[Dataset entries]
=-=-=
-- ==== Sys2Proof/Machine/Flags.lean ====
section
/-! DEFINITION. The block has no condition codes (10_state.md R31). The flags the spec computes are the flag bits of an
opcode byte (30_encoding.md R80, R82). -/

namespace Sys2Proof.Machine

/-- A flag's weight where it is set. -/
def flagIf (b : Bool) (weight : Byte) : Byte := if b then weight else 0

/-- `op_data(w, rd, bm)` (30_encoding.md R82). -/
def opData (cfg : Config) (w rd bm : Bool) : Byte :=
  cfg.ops.lsb ||| cfg.ops.writeNeg ||| flagIf w cfg.ops.doWrite
    ||| flagIf rd (cfg.ops.doRead ||| flagIf cfg.rdNeg cfg.ops.readNeg) ||| flagIf bm cfg.ops.bitMode

/-- `op_exit(rd)` (30_encoding.md R82). -/
def opExit (cfg : Config) (rd : Bool) : Byte :=
  cfg.ops.writeTms ||| cfg.ops.lsb ||| cfg.ops.bitMode ||| cfg.ops.writeNeg
    ||| flagIf rd (cfg.ops.doRead ||| flagIf cfg.rdNeg cfg.ops.readNeg)

end Sys2Proof.Machine
end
=-=-=
AIM OF THE TASK: Once the line with "flag bits of an" is found, write out that line and every one after it through the last line of the records, exactly and with nothing else.

RESPONSE AREA:
/-! DEFINITION. The block has no condition codes (10_state.md R31). The flags the spec computes are the flag bits of an
opcode byte (30_encoding.md R80, R82). -/

namespace Sys2Proof.Machine

/-- A flag's weight where it is set. -/
def flagIf (b : Bool) (weight : Byte) : Byte := if b then weight else 0

/-- `op_data(w, rd, bm)` (30_encoding.md R82). -/
def opData (cfg : Config) (w rd bm : Bool) : Byte :=
  cfg.ops.lsb ||| cfg.ops.writeNeg ||| flagIf w cfg.ops.doWrite
    ||| flagIf rd (cfg.ops.doRead ||| flagIf cfg.rdNeg cfg.ops.readNeg) ||| flagIf bm cfg.ops.bitMode

/-- `op_exit(rd)` (30_encoding.md R82). -/
def opExit (cfg : Config) (rd : Bool) : Byte :=
  cfg.ops.writeTms ||| cfg.ops.lsb ||| cfg.ops.bitMode ||| cfg.ops.writeNeg
    ||| flagIf rd (cfg.ops.doRead ||| flagIf cfg.rdNeg cfg.ops.readNeg)

end Sys2Proof.Machine
end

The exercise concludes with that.